As of March 31, 2015, the Company had no borrowings and no outstanding letters of credit issued under the facility, resulting in an available borrowing base capacity of $5,000,000, and we are in compliance with all the covenants of the Credit Agreement. During May 2014, the Credit Agreement was amended to permit the payment of cash dividends on common stock if no borrowings are outstanding at the time of such payment.
 
In connection with this agreement we incurred $179,468 of debt issuance costs, which have been capitalized in Other Assets and are being amortized on a straight-line basis over the term of the agreement.
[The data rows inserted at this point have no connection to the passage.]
-- ==== Sys2Proof/Machine/Dispatch.lean ====
section
/-! DEFINITION. Dispatch: one arm per constructor of Instr. -/

namespace Sys2Proof.Machine

def exec (i : Instr) (s : State) : Host.Outcome State Fault Refusal :=
  match i with
  | .nop => Sys2Proof.Machine.execNop s
  | .configure => Sys2Proof.Machine.execConfigure s
  | .encode thr tlm => Sys2Proof.Machine.execEncode thr tlm s

end Sys2Proof.Machine
end

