/-! ### ENCODE -/

/-- R140, its encoding (at the `W_THR` of R62) and its pseudocode: NOT_READY, then INVALID_THROTTLE, else payload, checksum
(R103), frame, sixteen data symbols most significant bit first (R42, R121) and the reset symbol, 17 in all (R123); no
register is written. NOT_READY while UNCONFIGURED is the spec's own decision D14 (R163), on which no claim should rest, as
D14 adds; the symbol `Sym(0, TGAP)` is its own decision D27 (R122). Throttles that no word can spell are the model's
extension (log 18). -/
def Obligations.EncodeFollowsItsPseudocode : Prop :=
  (∀ (p : Params) (w : Word), p.thrWidth = 16 → w &&& 0xFFFE0000#32 = 0x80000000#32 →
      decode p w = .ok (.encode (w.toNat % 65536) (w.getLsbD 16)))
    ∧ ∀ (s : State) (thr : Nat) (tlm : Bool),
        (s.block.phase = .unconfigured →
          exec (.encode thr tlm) s
            = .next { s with
                outbox := s.outbox ++ [{ status := .notReady, reason := 0#4, frame := none, symbols := none }] })
        ∧ (s.block.phase = .ready → 2047 < thr →
          exec (.encode thr tlm) s
            = .next { s with
                outbox := s.outbox ++ [{ status := .invalidThrottle, reason := 0#4, frame := none,
                                         symbols := none }] })
        ∧ (s.block.phase = .ready → thr ≤ 2047 →
          ∃ (p c : Nat) (F : BitVec 16) (ss : List Symbol),
            exec (.encode thr tlm) s
              = .next { s with
                  outbox := s.outbox ++ [{ status := .ok, reason := 0#4, frame := some F, symbols := some ss }] }
            ∧ p = (thr <<< 1) ||| tlm.toNat
            ∧ c = (p >>> 8) ^^^ ((p >>> 4) % 16) ^^^ (p % 16)
            ∧ F.toNat = (p <<< 4) ||| c
            ∧ ss.length = 17
            ∧ (∀ i < 16, ss[i]? = some (if F.getLsbD (15 - i)
                then { high := s.block.t1h.toNat, low := s.block.t1l.toNat }
                else { high := s.block.t0h.toNat, low := s.block.t0l.toNat }))
            ∧ ss[16]? = some { high := 0, low := s.block.tgap.toNat })

/-- R104: an accepted ENCODE answers a frame whose bits 15 to 5 are the throttle, bit 4 the telemetry-request flag and
bits 3 to 0 the checksum of the payload. -/
def Obligations.AcceptedFrameLayout : Prop :=
  ∀ (s : State) (thr : Nat) (tlm : Bool), s.block.phase = .ready → thr ≤ 2047 →
    ∃ (F : BitVec 16) (ss : List Symbol),
      exec (.encode thr tlm) s
        = .next { s with
            outbox := s.outbox ++ [{ status := .ok, reason := 0#4, frame := some F, symbols := some ss }] }
      ∧ (F.extractLsb' 5 11).toNat = thr
      ∧ F.getLsbD 4 = tlm
      ∧ F.extractLsb' 0 4 = csum (payloadOf (BitVec.ofNat 11 thr) tlm)
      ∧ F = ((payloadOf (BitVec.ofNat 11 thr) tlm).setWidth 16 <<< 4)
              ||| (csum (payloadOf (BitVec.ofNat 11 thr) tlm)).setWidth 16

/-- R143: while READY a throttle above 2047, and no other, is rejected with INVALID_THROTTLE, reason 0 and no data, whatever
the telemetry bit; every throttle 0 to 2047 is encoded unchanged and never clamped. That the reserved codes 0 to 47 are
among these is the spec's own decision D26 (R101). R143 gives 2048 .. 65535; that INVALID_THROTTLE answers a throttle above
65535 too, which no word at the default width can spell, is the model's extension (log 18). -/
def Obligations.ThrottleCheckedNeverClamped : Prop :=
  ∀ (s : State) (thr : Nat) (tlm : Bool), s.block.phase = .ready →
    ∃ r : Response,
      exec (.encode thr tlm) s = .next { s with outbox := s.outbox ++ [r] }
      ∧ r.reason = 0#4
      ∧ (r.status = .invalidThrottle ↔ 2047 < thr) ∧ (r.status = .ok ↔ thr ≤ 2047)
      ∧ (r.frame = none ↔ 2047 < thr) ∧ (r.symbols = none ↔ 2047 < thr)
      ∧ ∀ F, r.frame = some F → F.toNat / 32 = thr ∧ F.getLsbD 4 = tlm

/-- R46: ENCODE and NOP leave the block's state; CONFIGURE leaves it too unless it answers OK; and repeating an ENCODE gives
the same response. -/
def Obligations.SideEffectsAreConfiguresAlone : Prop :=
  (∀ (i : Instr) (s t : State), exec i s = .next t →
      (i ≠ .configure → KeepsRegisters s t)
      ∧ (i = .configure → ∀ r, t.outbox = s.outbox ++ [r] → r.status ≠ .ok → KeepsRegisters s t))
    ∧ ∀ (thr : Nat) (tlm : Bool) (s t u : State),
        exec (.encode thr tlm) s = .next t → exec (.encode thr tlm) t = .next u →
          ∃ r : Response, t.outbox = s.outbox ++ [r] ∧ u.outbox = t.outbox ++ [r]

/-- What an instruction leaves, for every instruction and every phase: parameters, ports and what is presented stay; the
responses handed out stay and one is added; the registers change only by a CONFIGURE that an UNCONFIGURED block answers
with OK (R26, R66, R88, R142). One response per request is the spec's own decision D19, no write beside an error D15, D16
and D21. -/
def Obligations.FrameOfEveryInstruction : Prop :=
  ∀ (i : Instr) (s t : State), exec i s = .next t →
    ∃ (b : Block s.par) (r : Response),
      t = { s with block := b, outbox := s.outbox ++ [r] }
      ∧ (b = s.block
          ∨ (i = .configure ∧ s.block.phase = .unconfigured ∧ r.status = .ok ∧ b.phase = .ready))

/-- Two READY states with the same table entries answer an ENCODE alike, whatever their configuration registers, ports and
earlier responses (R141, a consequence the spec derives). They may differ in `PERIOD` too: R24 says "`PERIOD` is read by no
rule of ENCODE", while R26's table lists it among what ENCODE reads; following R24 is the model's reading (DEDUCED,
log 13). -/
def Obligations.EncodeReadsOnlyTheTable : Prop :=
  ∀ (s₁ s₂ : State) (thr : Nat) (tlm : Bool),
    s₁.block.phase = .ready → s₂.block.phase = .ready →
    s₁.block.t1h.toNat = s₂.block.t1h.toNat → s₁.block.t1l.toNat = s₂.block.t1l.toNat →
    s₁.block.t0h.toNat = s₂.block.t0h.toNat → s₁.block.t0l.toNat = s₂.block.t0l.toNat →
    s₁.block.tgap.toNat = s₂.block.tgap.toNat →
      ∃ r : Response,
        exec (.encode thr tlm) s₁ = .next { s₁ with outbox := s₁.outbox ++ [r] }
        ∧ exec (.encode thr tlm) s₂ = .next { s₂ with outbox := s₂.outbox ++ [r] }

/-! ### Checksum and frame -/

/-- R103: the checksum is the XOR fold of the payload's three nibbles, bit by bit; and it is the low four bits of
`p xor (p >> 4) xor (p >> 8)`. -/
def Obligations.ChecksumIsXorFold : Prop :=
  ∀ p : BitVec 12,
    (∀ k < 4, (csum p).getLsbD k = ((p.getLsbD (k + 8)).xor (p.getLsbD (k + 4))).xor (p.getLsbD k))
    ∧ (csum p).toNat = (p.toNat ^^^ (p.toNat >>> 4) ^^^ (p.toNat >>> 8)) &&& 0xF

/-- R107, consequences the spec derives: the checksum is linear over XOR; flipping payload bit j flips exactly checksum bit
j mod 4; and flipping any one bit of a well-formed frame gives a value that is not well-formed. -/
def Obligations.SingleBitErrorsAreDetected : Prop :=
  (∀ p q : BitVec 12, csum (p ^^^ q) = csum p ^^^ csum q)
    ∧ (∀ (p : BitVec 12) (j : Nat), j < 12 →
        csum (p ^^^ BitVec.twoPow 12 j) = csum p ^^^ BitVec.twoPow 4 (j % 4))
    ∧ ∀ (F : BitVec 16) (j : Nat), j < 16 → wellFormedFrame F = true →
        wellFormedFrame (F ^^^ BitVec.twoPow 16 j) = false

/-- R108, consequences the spec derives: flipping payload bits j and j + 4, or j and j + 8, is not detected. Flipping j,
j + 4 and j + 8 together flips checksum bit j: here the statement follows R103 (and the row `0x111` of 95_test_vectors.md)
against the words of R108 (log 12). -/
def Obligations.DoubleFlipsEscapeTripleFlipsDoNot : Prop :=
  ∀ (p : BitVec 12) (j : Nat),
    (j + 4 < 12 → csum (p ^^^ BitVec.twoPow 12 j ^^^ BitVec.twoPow 12 (j + 4)) = csum p)
    ∧ (j + 8 < 12 → csum (p ^^^ BitVec.twoPow 12 j ^^^ BitVec.twoPow 12 (j + 8)) = csum p)
    ∧ (j + 8 < 12 →
        csum (p ^^^ BitVec.twoPow 12 j ^^^ BitVec.twoPow 12 (j + 4) ^^^ BitVec.twoPow 12 (j + 8))
          = csum p ^^^ BitVec.twoPow 4 j)

/-- R106, a consequence the spec derives: distinct commands give distinct frames. -/
def Obligations.DistinctCommandsDistinctFrames : Prop :=
  ∀ (thr₁ thr₂ : Nat) (tlm₁ tlm₂ : Bool), thr₁ ≤ 2047 → thr₂ ≤ 2047 →
    frameOf (throttleOf thr₁) tlm₁ = frameOf (throttleOf thr₂) tlm₂ → thr₁ = thr₂ ∧ tlm₁ = tlm₂

/-- R105, consequences the spec derives: the well-formed 16-bit values are exactly the frames of accepted commands, 4096 of
them. -/
def Obligations.WellFormedFramesAreTheEncodedOnes : Prop :=
  (∀ F : BitVec 16,
      F.extractLsb' 0 4 = csum (F.extractLsb' 4 12)
        ↔ ∃ (thr : Nat) (tlm : Bool), thr ≤ 2047 ∧ F = frameOf (throttleOf thr) tlm)
    ∧ Nat.card { F : BitVec 16 // F.extractLsb' 0 4 = csum (F.extractLsb' 4 12) } = 4096

/-! ### The symbol buffer -/

/-- R126, a consequence the spec derives: given a table that meets R27, the buffer determines its frame. -/
def Obligations.BufferDeterminesItsFrame : Prop :=
  ∀ (p : Params) (b : Block p) (F : BitVec 16), TableOk p b →
    frameOfSymbols b.lut (symbolsOf b.lut F) = some F

/-- R124 and R125, consequences the spec derives: with a table that meets R27 every data symbol lasts `PERIOD` ticks and has
a high phase, a logical 1 has the longer one, and the reset symbol lasts `TGAP` ticks. That the reset symbol has a high
duration of 0 is the spec's own decision D27 (R122). -/
def Obligations.DataSymbolsHaveConstantPeriod : Prop :=
  ∀ (p : Params) (b : Block p) (F : BitVec 16), TableOk p b →
    (∀ i < 16, ∃ y, (symbolsOf b.lut F)[i]? = some y ∧ y.high + y.low = b.period.toNat ∧ 0 < y.high)
    ∧ (∃ y, (symbolsOf b.lut F)[16]? = some y ∧ y.high = 0 ∧ y.low = b.tgap.toNat)
    ∧ (b.lut 0).high < (b.lut 1).high ∧ (b.lut 1).low < (b.lut 0).low

/-- R127, R186 and R188: played out, a buffer lasts `16 * PERIOD + TGAP` ticks (a consequence the spec derives), starts
high, and its last `TGAP` ticks are low. High phase first, and the line low through the gap, is the spec's own decision D27
(R127); the line levels are functions beside the block (log 16). -/
def Obligations.PlayedBufferEndsInTheGap : Prop :=
  ∀ (p : Params) (b : Block p) (F : BitVec 16), TableOk p b →
    bufferTicks (symbolsOf b.lut F) = 16 * b.period.toNat + b.tgap.toNat
    ∧ (lineLevels (symbolsOf b.lut F)).length = 16 * b.period.toNat + b.tgap.toNat
    ∧ (lineLevels (symbolsOf b.lut F)).head? = some true
    ∧ (lineLevels (symbolsOf b.lut F)).drop (16 * b.period.toNat)
        = List.replicate b.tgap.toNat false
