theorem symbolsOf_eq_dataSymbols_append (lut : Fin 3 → Symbol) (F : BitVec 16) :
    symbolsOf lut F = dataSymbols lut F ++ [lut 2] := rfl

/-- The data symbols last sixteen periods (R124). -/
theorem dataSymbols_ticks {p : Params} {b : Block p} (h : TableOk p b) (F : BitVec 16) :
    bufferTicks (dataSymbols b.lut F) = 16 * b.period.toNat := by
  have hconst : (dataSymbols b.lut F).map Symbol.ticks = List.replicate 16 b.period.toNat := by
    simp only [dataSymbols, List.map_map, Function.comp_def, bitsym_ticks h, List.map_const', List.length_range]
  rw [bufferTicks, hconst, List.sum_replicate, smul_eq_mul]

/-- The whole buffer lasts sixteen periods and the gap (R127). -/
theorem symbolsOf_ticks {p : Params} {b : Block p} (h : TableOk p b) (F : BitVec 16) :
    bufferTicks (symbolsOf b.lut F) = 16 * b.period.toNat + b.tgap.toNat := by
  have hsplit : bufferTicks (symbolsOf b.lut F) = bufferTicks (dataSymbols b.lut F) + (b.lut 2).ticks := by
    simp [symbolsOf_eq_dataSymbols_append, bufferTicks]
  rw [hsplit, dataSymbols_ticks h, lut_two, Symbol.ticks, Nat.zero_add]

/-- The line starts high: the first data symbol has a high phase (R127). -/
theorem lineLevels_symbolsOf_head {p : Params} {b : Block p} (h : TableOk p b) (F : BitVec 16) :
    (lineLevels (symbolsOf b.lut F)).head? = some true := by
  obtain ⟨n, hn⟩ := Nat.exists_eq_add_one.2 (bitsym_high_pos h (F.getLsbD 15))
  have hcons : symbolsOf b.lut F = bitsym b.lut (F.getLsbD 15) :: (symbolsOf b.lut F).tail := rfl
  rw [hcons, lineLevels, List.flatMap_cons, Symbol.levels, hn, List.replicate_succ]
  rfl

/-- Settles O34: the data symbols last sixteen periods, and what is played after them is the reset symbol. -/
theorem playedBufferEndsInTheGap : Obligations.PlayedBufferEndsInTheGap := by
  intro p b F h
  refine ⟨symbolsOf_ticks h F, (lineLevels_length _).trans (symbolsOf_ticks h F), lineLevels_symbolsOf_head h F, ?_⟩
  rw [symbolsOf_eq_dataSymbols_append, lineLevels_append,
    List.drop_left' ((lineLevels_length _).trans (dataSymbols_ticks h F))]
  simp [lineLevels, Symbol.levels]

end Sys2Proof.Machine
end

section
/-! PROOFS. 00_scope.md and 40_configure.md. The constraints on a parameter set; the checks of R87, one lemma per reason; and
the operands that CONFIGURE accepts at the defaults (R7, R87, R89 to R91). -/

namespace Sys2Proof

/-! ### Parameter sets -/

/-- The check of R7 lets a set through exactly when it meets the constraints. -/
theorem check_eq_some_iff (p : RawParams) : (∃ q : Params, p.check = some q ∧ q.toRawParams = p) ↔ p.wf = true := by
  unfold RawParams.check
  split
  · next hwf => exact iff_of_true ⟨_, rfl, rfl⟩ hwf
  · next hwf => exact iff_of_false (fun ⟨_, h, _⟩ => nomatch h) hwf

/-- Settles O20: `RawParams.wf` is the conjunction of the constraints. -/
theorem parameterConstraintsAreChecked : Obligations.ParameterConstraintsAreChecked := by
  intro p
  rw [check_eq_some_iff]
  simp only [RawParams.wf, Bool.and_eq_true, decide_eq_true_eq, and_assoc, gt_iff_lt, ge_iff_le]

end Sys2Proof

namespace Sys2Proof.Machine

/-! ### The checks of R87 -/

section checks

variable {p : Params} {R B U : Nat}

theorem firstFailure_zeroResolution (hR : R = 0) : firstFailure p R B U = some .zeroResolution := by
  rw [firstFailure, if_pos hR]

theorem firstFailure_zeroBitRate (hR : R ≠ 0) (hB : B = 0) : firstFailure p R B U = some .zeroBitRate := by
  rw [firstFailure, if_neg hR, if_pos hB]

theorem firstFailure_rateExceedsResolution (hR : R ≠ 0) (hB : B ≠ 0) (hBR : R < B) :
    firstFailure p R B U = some .rateExceedsResolution := by
  rw [firstFailure, if_neg hR, if_neg hB, if_pos hBR]

/-- Past the first three checks the computed counts decide. -/
theorem firstFailure_eq_timingFailure (hR : R ≠ 0) (hB : B ≠ 0) (hBR : B ≤ R) :
    firstFailure p R B U = timingFailure p (timingOf p R B U) := by
  rw [firstFailure, if_neg hR, if_neg hB, if_neg hBR.not_gt]

variable {t : Timing}

theorem exists_phase_lt_iff {m : Nat} : (∃ d ∈ [t.t1h, t.t1l, t.t0h, t.t0l], d < m) ↔ t.shortest < m := by
  simp [shortest_lt_iff]

theorem exists_lt_phase_iff {m : Nat} : (∃ d ∈ [t.t1h, t.t1l, t.t0h, t.t0l], m < d) ↔ m < t.longest := by
  simp [lt_longest_iff]

theorem forall_le_phase_iff {m : Nat} : (∀ d ∈ [t.t1h, t.t1l, t.t0h, t.t0l], m ≤ d) ↔ ¬ t.shortest < m := by
  simp [shortest_lt_iff]

theorem forall_phase_le_iff {m : Nat} : (∀ d ∈ [t.t1h, t.t1l, t.t0h, t.t0l], d ≤ m) ↔ ¬ m < t.longest := by
  simp [lt_longest_iff]

/-! Checks 4 to 8, one lemma per reason: the earlier ones pass and this one holds. -/

theorem timingFailure_phaseTooShort (h4 : ∃ d ∈ [t.t1h, t.t1l, t.t0h, t.t0l], d < p.minPhaseTicks) :
    timingFailure p t = some .phaseTooShort := by
  rw [timingFailure, if_pos (exists_phase_lt_iff.1 h4)]

variable (h4 : ∀ d ∈ [t.t1h, t.t1l, t.t0h, t.t0l], p.minPhaseTicks ≤ d)
include h4

theorem timingFailure_durationsCollapse (h5 : t.t1h ≤ t.t0h) : timingFailure p t = some .durationsCollapse := by
  rw [timingFailure, if_neg (forall_le_phase_iff.1 h4), if_pos h5]

variable (h5 : t.t0h < t.t1h)
include h5

theorem timingFailure_durationOverflow (h6 : ∃ d ∈ [t.t1h, t.t1l, t.t0h, t.t0l], p.durMax < d) :
    timingFailure p t = some .durationOverflow := by
  rw [timingFailure, if_neg (forall_le_phase_iff.1 h4), if_neg h5.not_ge, if_pos (exists_lt_phase_iff.1 h6)]

variable (h6 : ∀ d ∈ [t.t1h, t.t1l, t.t0h, t.t0l], d ≤ p.durMax)
include h6

theorem timingFailure_gapTooShort (h7 : t.tgap < p.minGapTicks) : timingFailure p t = some .gapTooShort := by
  rw [timingFailure, if_neg (forall_le_phase_iff.1 h4), if_neg h5.not_ge, if_neg (forall_phase_le_iff.1 h6), if_pos h7]

theorem timingFailure_gapOverflow (h7 : p.minGapTicks ≤ t.tgap) (h8 : p.durMax < t.tgap) :
    timingFailure p t = some .gapOverflow := by
  rw [timingFailure, if_neg (forall_le_phase_iff.1 h4), if_neg h5.not_ge, if_neg (forall_phase_le_iff.1 h6),
    if_neg h7.not_gt, if_pos h8]

end checks

/-- A failing check is answered with its code and no register is written (R89). -/
theorem answersReason_of_firstFailure {s : State} {e : CfgReason} (hphase : s.block.phase = .unconfigured)
    (hfail : firstFailure s.par (portRes s) (portRate s) (portDelay s) = some e) : AnswersReason s e.code :=
  execConfigure_failed hphase hfail

/-- Settles O16: in each clause the earlier checks pass and this one holds, so that it is the first failure. -/
theorem configureReportsFirstFailingCheck : Obligations.ConfigureReportsFirstFailingCheck := by
  rintro s _ _ _ _ _ _ _ _ hphase rfl rfl rfl rfl rfl rfl rfl rfl
  have early {e : CfgReason} := answersReason_of_firstFailure (s := s) (e := e) hphase
  have late {e : CfgReason} (hR : portRes s ≠ 0) (hB : portRate s ≠ 0) (hBR : portRate s ≤ portRes s)
      (h : timingFailure s.par (timingOf s.par (portRes s) (portRate s) (portDelay s)) = some e) :
      AnswersReason s e.code := early ((firstFailure_eq_timingFailure hR hB hBR).trans h)
  exact ⟨fun hR => early (firstFailure_zeroResolution hR),
    fun hR hB => early (firstFailure_zeroBitRate hR hB),
    fun hR hB hBR => early (firstFailure_rateExceedsResolution hR hB hBR),
    fun hR hB hBR h4 => late hR hB hBR (timingFailure_phaseTooShort h4),
    fun hR hB hBR h4 h5 => late hR hB hBR (timingFailure_durationsCollapse h4 h5),
    fun hR hB hBR h4 h5 h6 => late hR hB hBR (timingFailure_durationOverflow h4 h5 h6),
    fun hR hB hBR h4 h5 h6 h7 => late hR hB hBR (timingFailure_gapTooShort h4 h5 h6 h7),
    fun hR hB hBR h4 h5 h6 h7 h8 => late hR hB hBR (timingFailure_gapOverflow h4 h5 h6 h7 h8)⟩

/-! ### The outcomes of CONFIGURE -/

/-- Settles O17. -/
theorem configureWhileReadyIsTurnedAway : Obligations.ConfigureWhileReadyIsTurnedAway :=
  fun _ hphase => execConfigure_ready hphase

/-- CONFIGURE makes an UNCONFIGURED block READY exactly on acceptable operands (R88, R89). -/
theorem execConfigure_ready_iff {s : State} (hphase : s.block.phase = .unconfigured) :
    (∃ t : State, execConfigure s = .next t ∧ t.block.phase = .ready) ↔ AcceptablePorts s.par s.ports := by
  rw [AcceptablePorts, ← firstFailure_eq_none]
  constructor
  · rintro ⟨t, h, hready⟩
    by_contra hne
    obtain ⟨e, hfail⟩ := Option.ne_none_iff_exists'.1 hne
    cases h.symm.trans (execConfigure_failed hphase hfail)
    simp [hphase] at hready
  · exact fun hpass => ⟨_, execConfigure_accepted hphase hpass, rfl⟩

/-- A reason that CONFIGURE hands out is 0 or the code of the check that failed. -/
theorem execConfigure_reason {s t : State} {r : Response} (h : execConfigure s = .next t)
    (hout : t.outbox = s.outbox ++ [r]) :
    r.reason = 0#4
      ∨ ∃ e, firstFailure s.par (portRes s) (portRate s) (portDelay s) = some e ∧ r.reason = e.code := by
  cases hphase : s.block.phase with
  | ready =>
    cases h.symm.trans (execConfigure_ready hphase)
    cases handedOut_eq hout
    exact .inl rfl
  | unconfigured =>
    rcases (firstFailure s.par (portRes s) (portRate s) (portDelay s)).eq_none_or_eq_some with hpass | ⟨e, hfail⟩
    · cases h.symm.trans (execConfigure_accepted hphase hpass)
      cases handedOut_eq hout
      exact .inl rfl
    · cases h.symm.trans (execConfigure_failed hphase hfail)
      cases handedOut_eq hout
      exact .inr ⟨e, hfail, rfl⟩

/-! ### The defaults -/

/-- The acceptable operands at the defaults: a period of 3 to 43690 ticks and a gap of 1 to 32767 ticks (R91). -/
theorem acceptable_default_iff (R B U : Nat) :
    Acceptable Params.default R B U
      ↔ 0 < B ∧ 3 ≤ R / B ∧ R / B ≤ 43690 ∧ 1000000 ≤ R * U ∧ R * U < 32768000000 := by
  have hperiod : 0 < B → 3 ≤ R / B → B ≤ R := fun hB h =>
    ((Nat.div_pos_iff.1 (lt_of_lt_of_le (by decide) h)).2)
  simp only [Acceptable, Params.default, Params.durMax, List.forall_mem_cons, List.not_mem_nil, false_implies, implies_true,
    and_true]
  omega

/-- Reason 5 is reported only on phases that are long enough and two high counts that do not differ. -/
theorem firstFailure_collapse_inversion {p : Params} {R B U : Nat} (h : firstFailure p R B U = some .durationsCollapse) :
    ¬ (timingOf p R B U).shortest < p.minPhaseTicks ∧ (timingOf p R B U).t1h ≤ (timingOf p R B U).t0h := by
  unfold firstFailure timingFailure at h
  split_ifs at h with _ _ _ hshort hcollapse <;> simp at h
  exact ⟨hshort, hcollapse⟩

/-- At the defaults a period whose phases are long enough has two different high counts (R91). -/
theorem firstFailure_default_ne_collapse (R B U : Nat) :
    firstFailure Params.default R B U ≠ some .durationsCollapse := by
  intro h
  obtain ⟨hshort, hcollapse⟩ := firstFailure_collapse_inversion h
  simp only [shortest_lt_iff, timingOf, highTicks, Params.default] at hshort hcollapse
  omega

/-- Settles O18: CONFIGURE succeeds on the acceptable operands, which at the defaults are those of R91. -/
theorem defaultParametersAcceptedRange : Obligations.DefaultParametersAcceptedRange := by
  intro s R B U hpar hphase hR hB hU
  rw [exec_configure, execConfigure_ready_iff hphase, AcceptablePorts, ← hR, ← hB, ← hU, hpar, acceptable_default_iff]

/-- The codes of R87 are different. -/
theorem cfgReason_eq_of_code_eq_five {e : CfgReason} (h : e.code = 5#4) : e = .durationsCollapse := by
  revert h
  cases e <;> decide

/-- Settles O19: reason 5 is the code of one check, which is never the first to fail at the defaults. -/
theorem defaultParametersNeverCollapse : Obligations.DefaultParametersNeverCollapse := by
  intro s t r hpar h hout hreason
  rcases execConfigure_reason h hout with hzero | ⟨e, hfail, hcode⟩
  · simp [hzero] at hreason
  · rw [cfgReason_eq_of_code_eq_five (hcode.symm.trans hreason)] at hfail
    generalize portRes s = R, portRate s = B, portDelay s = U at hfail
    rw [hpar] at hfail
    exact firstFailure_default_ne_collapse R B U hfail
The unamortized balance in debt issuance costs related to the Credit Agreement was $44,570 as of March 31, 2015. The Company is in discussions with the Lender to replace the unsecured Credit Agreement with an expanded secured facility. As of March 31, 2015, the Company had incurred approximately $127,272 in legal and title costs related to this proposed agreement, which are also capitalized in Other Assets.